Having already released The Soft Bulletin in 1999, it was almost unthinkable that The Flaming Lips would be able to match the majesty of what, at the time, was their most accomplished work. However, with the band on form and taking a slightly more electronic direction, they quickly went about consolidating their position as one of America’s finest bands. Wayne Coyne reached spectacular heights with his lyrics. The allegory of the pink robots is inspired, whilst the simply stunning ‘Do You Realize?’ made jaws drop, hearts pound, and eyes water. That song in particular showcased the Lips’ capacity to inspire, delight, and break hearts within the space of a few minutes. This year it was picked as Oklahoma States’ official rock song, which isn’t bad for a bunch of Fearless Freaks. (Sam Shepherd)
Producer: David Newfeld
Label: Arts & Crafts
You wonder if a record as huge and as rammed with disgustingly talented personnel as You Forgot it in People could happen today – appear fully formed out of nowhere, fit to bursting. Each nuance would be hyped and dissected before release, each member ransacked, interviewed, profiled. As it was, it seemed to drop out of the sky, and so perfectly timed. A suite of 13 beautifully crafted pop songs, ripe and tumbling over themselves with invention. And exactly how did they fit this many people and so many ideas into the space of one record? The truth is they didn’t, and it’s the secret to the albums rolling, almost improv-feel magic (‘come in after this, here we go Kev’)– these cavernous songs are still fresh and new now, things spill out of them and multiply into the middle distance. (Matt Poacher)
Producer: Gordon Raphael
The key to the Strokes’ debut album, Is This It, is the slacker attitude that permeates the record. The album’s title and title track certainly suggest as much. When Julian Casablancas asks the titular question, he’s wondering if it’s the end of a relationship, but he may as well be asking the question of himself, of the band, of the whole post-punk reawakening that occurred at the beginning of the decade. The question isn’t answered by the end of ‘Take It or Leave It’, either. Yet, it doesn’t matter because the care-free, shit-kicking ride was the reason behind it all, anyway. There is no explanation, and you squares don’t get it. Indeed, as Casablancas proclaims on ‘Last Nite’, “I said, people they don’t understand/ No, girlfriends, they can’t understand/ Your grandsons, they won’t understand/ On top of this, I ain’t ever gonna understand.” Couldn’t have said it better myself. (Steve Lampiris)
Producer: Kevin Barnes
Just how good this album is came as a huge surprise, even to long-time fans of the band. Eight albums into their career, of Montreal were already a pretty damn hot band. It’s just, there was nothing really that hinted at how hard-hitting this album would be. Previously they’d flirted with songs of this intensity, but never before had Kevin Barnes committed something of such beautiful and cutting honesty to record.
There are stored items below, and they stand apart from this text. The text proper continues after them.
/-- Settles O34: the button registers by `eq_lastInRun_getD`, the phase by the Sampler's four cases. -/
theorem buttonRegistersAndPhaseRule : Obligations.ButtonRegistersAndPhaseRule := by
  have hprev {n s t} (h : run n s = .next t) :
      t.smp.prev_button_state = (lastInRun buttonWritten n s).getD s.smp.prev_button_state :=
    eq_lastInRun_getD (g := fun u => u.smp.prev_button_state) (fun _ _ hu => (buttons_of_step hu).1) h
  refine ⟨fun n s t h => ⟨hprev h, ?_⟩, fun c ins n t h => hprev h, fun s t h hrst => ?_⟩
  · exact eq_lastInRun_getD (g := fun u => u.smp.button_state) (fun _ _ hu => (buttons_of_step hu).2) h
  · rcases smp_cases_of_step h with ⟨hr, -⟩ | ⟨-, hp, m, -, ht⟩ | ⟨-, hp, hd, ht⟩ | ⟨-, hp, hd, ht⟩
    · simp [hrst] at hr
    · simp [ht, hp]
    · simp [ht, hp, hd]
    · simp [ht, hp, hd]

/-! The Pulse Generator's registers (R26 to R29). -/

/-- Settles O35: the fire's case writes the width and the line, the counting case keeps the one and ends the other. -/
theorem pulseRegistersRule : Obligations.PulseRegistersRule := by
  intro s t h hrst
  rcases pg_cases_of_step h with ⟨hr, -⟩ | ⟨-, hlast, w, hw, ht⟩ | ⟨-, hcount, ht⟩
  · simp [hrst] at hr
  · exact ⟨fun _ => by simp [ht, hw], fun hn => absurd hlast hn⟩
  · exact ⟨fun hl => absurd hl hcount, fun _ => by simp [ht]⟩

theorem ovr_of_step {s t : State} (h : step s = .next t) (hrst : s.input.rst = false) :
    t.pg.ovr = (s.pg.ovr || decide (s.pg.tcnt = s.cfg.PERIOD_TICKS - 1 ∧ s.pg.pwm_q = .high)) := by
  rcases pg_cases_of_step h with ⟨hr, -⟩ | ⟨-, hlast, w, -, ht⟩ | ⟨-, hcount, ht⟩
  · simp [hrst] at hr
  · rcases hq : s.pg.pwm_q with _ | _ <;> simp [ht, hlast, hq]
  · simp [ht, hcount]

/-! The invariant of R38. -/

/-- In the invariant a pulse ends before the last tick: its width is at most MAX_PULSE, which is below P (R207). -/
theorem State.Inv.line_low_at_last_tick {s : State} (h : s.Inv) (ht : s.pg.tcnt = s.cfg.PERIOD_TICKS - 1) :
    s.pg.pwm_q = .low := by
  apply Level.eq_low_of_ne_high
  intro hq
  obtain ⟨-, hlt⟩ := h.pulse_in_progress hq
  have := h.pulse_width_lt_period
  omega

/-- R38 (vi): SMP_ISSUE enters WAIT with equal button registers, and SMP_WAIT keeps them. -/
theorem State.Inv.button_wait_of_step {s t : State} (hi : s.Inv) (h : step s = .next t) :
    t.smp.smp_state = .wait → t.smp.button_state = t.smp.prev_button_state := by
  rcases smp_cases_of_step h with ⟨-, ht⟩ | ⟨-, -, m, -, ht⟩ | ⟨-, -, -, ht⟩ | ⟨-, -, -, ht⟩ <;> rw [ht]
  · simp
  · simp
  · simp
  · exact hi.button_wait

/-- R38 (iii): the counter restarts at the last tick. -/
theorem State.Inv.tcnt_range_of_step {s t : State} (hi : s.Inv) (h : step s = .next t) :
    t.pg.tcnt ≤ s.cfg.PERIOD_TICKS - 1 := by
  have htcnt := hi.tcnt_range
  rcases pg_cases_of_step h with ⟨-, ht⟩ | ⟨-, -, w, -, ht⟩ | ⟨-, hcount, ht⟩ <;> simp only [ht]
  · simp
  · omega
  · omega

/-- R38 (iv): a fire raises the line only for a positive width, and counting keeps it HIGH only below the width. -/
theorem pulse_in_progress_of_step {s t : State} (h : step s = .next t) :
    t.pg.pwm_q = .high → 1 ≤ t.pg.pulse_width ∧ t.pg.tcnt < t.pg.pulse_width := by
  rcases pg_cases_of_step h with ⟨-, ht⟩ | ⟨-, -, w, -, ht⟩ | ⟨-, -, ht⟩
  · simp [ht]
  · simp [ht, Nat.one_le_iff_ne_zero, Nat.pos_iff_ne_zero]
  · simp only [ht, ite_eq_left_iff, reduceCtorEq, imp_false, not_not]
    omega

/-- R38 (v): a fire writes a clamped width, and every other cycle but RESET keeps the one there. -/
theorem State.Inv.width_range_of_step {s t : State} (hi : s.Inv) (h : step s = .next t) :
    t.pg.pulse_width = 0 ∨ (s.cfg.MIN_PULSE ≤ t.pg.pulse_width ∧ t.pg.pulse_width ≤ s.cfg.MAX_PULSE) := by
  obtain ⟨-, hmin, hmax, -⟩ := hi.config
  rcases pg_cases_of_step h with ⟨-, ht⟩ | ⟨-, -, w, hw, ht⟩ | ⟨-, -, ht⟩ <;> rw [ht]
  · exact .inl rfl
  · exact .inr (width_bounds (hmin.trans hmax) hw)
  · exact hi.width_range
It’s the candidness that really makes it. No break-up album has ever so perfectly tapped into the psyche of a man staring into the bleakness of impending loneliness, the thoughts that cross and overlap and where nothing makes sense, “how can I explain? I need you here, and not here too.” The album’s bleakest points, lyrically, are underpinned by bouncy-rubber-ball basslines and Human League synths – see the wonderfully titled ‘Heimdalsgate Like a Promethean Curse’ with it’s chorus of ooohs, or the massively Bowie-influenced ‘Suffer for Fashion’ for further evidence.
So there’s all that crap about manic depression, and bisexuality, and Barnes turning into a forty-year old “black shemale” called Georgie Fruit, and that’s all well and good, but somehow, despite the complicated “biographical” story Barnes is trying to tell, it remains to me deeply personal. I’ve never, to my knowledge, transmogrified into a transexual African-American. This album’s biggest triumph is, possibly, that of Montreal almost make me think I have. (Adam Nelson)
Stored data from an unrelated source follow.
-- ==== Sys2Proof/Decode.lean ====
section
/-! DEFINITION. The 44-bit slot word of spec/30_encoding.md section 4: its fields, the decoder, the encoder, and the
match and mask rows of spec/opcode_table.json. -/

namespace Sys2Proof

/-! ### The fields of a slot word (R65) -/

/-- OCC, bit 43: the slot is occupied. -/
def occF (w : SlotWord) : Bool := w.getLsbD 43

/-- OPC, bits 42:39: the opcode number. -/
def opcF (w : SlotWord) : BitVec 4 := w.extractLsb' 39 4

/-- DCL, bit 38: the `declared` flag of a DEC slot. -/
def dclF (w : SlotWord) : Bool := w.getLsbD 38

/-- SYM, bits 37:30: the identifier code. -/
def symF (w : SlotWord) : SymCode := w.extractLsb' 30 8

/-- VAL, bits 29:0: the payload, the immediate or the jump target (R67). -/
def valF (w : SlotWord) : Word := w.extractLsb' 0 30

/-- The slot word with the given fields, bit 43 first (R65). -/
def packSlot (occ : Bool) (opc : BitVec 4) (dcl : Bool) (sym : SymCode) (val : Word) : SlotWord :=
  BitVec.ofBool occ ++ opc ++ BitVec.ofBool dcl ++ sym ++ val

/-- `w` with its VAL field replaced, every other field kept (R35: MemWrite). -/
def withVal (w : SlotWord) (v : Word) : SlotWord := packSlot (occF w) (opcF w) (dclF w) (symF w) v

/-- `w` with its DCL field replaced, every other field kept (R36). -/
def withDcl (w : SlotWord) (d : Bool) : SlotWord := packSlot (occF w) (opcF w) d (symF w) (valF w)

/-! ### The decoder (R66 read right to left, R68) -/

/-- Why a slot word is illegal: the three kinds of R68. -/
inductive IllegalWord where
  /-- OCC = 0 and another bit is set. -/
  | unoccupiedNotZero
  /-- OCC = 1 and OPC is 11 to 15. -/
  | reservedOpcode
  /-- OCC = 1 and a field that must be zero is not. -/
  | nonzeroField
  deriving DecidableEq, Repr

/-- A row whose only free field is SYM: DCL and VAL must be 0 (R66). -/
def onlySym (w : SlotWord) (i : Instr) : Except IllegalWord Slot :=
  if dclF w = false ∧ valF w = 0 then .ok (.instr i) else .error .nonzeroField

/-- A row whose only free field is VAL: DCL and SYM must be 0 (R66). -/
def onlyVal (w : SlotWord) (i : Instr) : Except IllegalWord Slot :=
  if dclF w = false ∧ symF w = 0 then .ok (.instr i) else .error .nonzeroField

/-- A row with no free field: DCL, SYM and VAL must be 0 (R66). -/
def noField (w : SlotWord) (i : Instr) : Except IllegalWord Slot :=
  if dclF w = false ∧ symF w = 0 ∧ valF w = 0 then .ok (.instr i) else .error .nonzeroField

/-- The slot a word stands for, or why it is illegal (R66, R68). Total on every word. -/
def decodeSlot (w : SlotWord) : Except IllegalWord Slot :=
  if occF w = false then
    if w = 0 then .ok .empty else .error .unoccupiedNotZero
  else
    match (opcF w).toNat with
    | 0 => .ok (.instr (.dec (symF w) (dclF w) (valF w)))
    | 1 => onlySym w (.lda (symF w))
    | 2 => onlySym w (.ldb (symF w))
    | 3 => onlyVal w (.ldi (valF w))
    | 4 => onlySym w (.st (symF w))
    | 5 => noField w .xch
    | 6 => onlyVal w (.jmp (valF w))
    | 7 => onlyVal w (.jzs (valF w))
    | 8 => onlyVal w (.jvs (valF w))
    | 9 => noField w .add
    | 10 => noField w .hlt
    | _ => .error .reservedOpcode

/-- The instruction the decoder reads from bits numbered as spec/opcode_table.json numbers them. An instruction is one
44-bit slot word (R51, R65), whatever number of bits the caller counts; a slot has no bit above 43. Log entry 19. -/
def decodeTableWord (_nbits w : Nat) : Option Instr :=
  match decodeSlot (BitVec.ofNat 44 w) with
  | .ok (.instr i) => some i
  | .ok .empty => none
  | .error _ => none

/-! ### The encoder (R66 read left to right) -/

/-- The slot word of an instruction (R52, R66). -/
def encode : Instr → SlotWord
  | .dec sym declared val => packSlot true 0 declared sym val
  | .lda sym => packSlot true 1 false sym 0
  | .ldb sym => packSlot true 2 false sym 0
  | .ldi val => packSlot true 3 false 0 val
  | .st sym => packSlot true 4 false sym 0
  | .xch => packSlot true 5 false 0 0
  | .jmp target => packSlot true 6 false 0 target
  | .jzs target => packSlot true 7 false 0 target
  | .jvs target => packSlot true 8 false 0 target
  | .add => packSlot true 9 false 0 0
  | .hlt => packSlot true 10 false 0 0

/-- The slot word of a slot: the empty slot is the all-zero word (R66). -/
def encodeSlot : Slot → SlotWord
  | .empty => 0
  | .instr i => encode i

/-! ### The match and mask rows (R72) -/

/-- The opcode number of the instruction, column `opc` of R52 (decision D4). -/
def Instr.opcode : Instr → BitVec 4
  | .dec _ _ _ => 0
  | .lda _ => 1
  | .ldb _ => 2
  | .ldi _ => 3
  | .st _ => 4
  | .xch => 5
  | .jmp _ => 6
  | .jzs _ => 7
  | .jvs _ => 8
  | .add => 9
  | .hlt => 10

/-- The `match` of the instruction's row (R72). -/
def Instr.rowMatch : Instr → SlotWord
  | .dec _ _ _ => 0x80000000000#44
  | .lda _ => 0x88000000000#44
  | .ldb _ => 0x90000000000#44
  | .ldi _ => 0x98000000000#44
  | .st _ => 0xA0000000000#44
  | .xch => 0xA8000000000#44
  | .jmp _ => 0xB0000000000#44
  | .jzs _ => 0xB8000000000#44
  | .jvs _ => 0xC0000000000#44
  | .add => 0xC8000000000#44
  | .hlt => 0xD0000000000#44

/-- The `mask` of the instruction's row (R72). -/
def Instr.rowMask : Instr → SlotWord
  | .dec _ _ _ => 0xF8000000000#44
  | .lda _ => 0xFC03FFFFFFF#44
  | .ldb _ => 0xFC03FFFFFFF#44
  | .ldi _ => 0xFFFC0000000#44
  | .st _ => 0xFC03FFFFFFF#44
  | .xch => 0xFFFFFFFFFFF#44
  | .jmp _ => 0xFFFC0000000#44
  | .jzs _ => 0xFFFC0000000#44
  | .jvs _ => 0xFFFC0000000#44
  | .add => 0xFFFFFFFFFFF#44
  | .hlt => 0xFFFFFFFFFFF#44

/-- A word is a word of `i`'s row: it agrees with the row's match in every bit the row fixes (R72). -/
def matchesRow (w : SlotWord) (i : Instr) : Bool := w &&& i.rowMask == i.rowMatch

/-- A word is one of the legal slot words (R66). -/
def legalWord (w : SlotWord) : Bool :=
  match decodeSlot w with
  | .ok _ => true
  | .error _ => false

end Sys2Proof
end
Producer: Joanna Newsom, Van Dyke Parks
Label: Drag City
Maybe it was the tumbling flow of imagination, of words and lyrics meshing into stories. Maybe it was the sensual orchestrations, the rambling length of songs that somehow never got tiresome. Or maybe it’s the quirky way she said “meteorite”. Against all expectations (an album of five songs, most of them nearly 15 minutes long and by the way, it’s played mostly on a harp), a lot of us fell deeply in love with an unlikely album.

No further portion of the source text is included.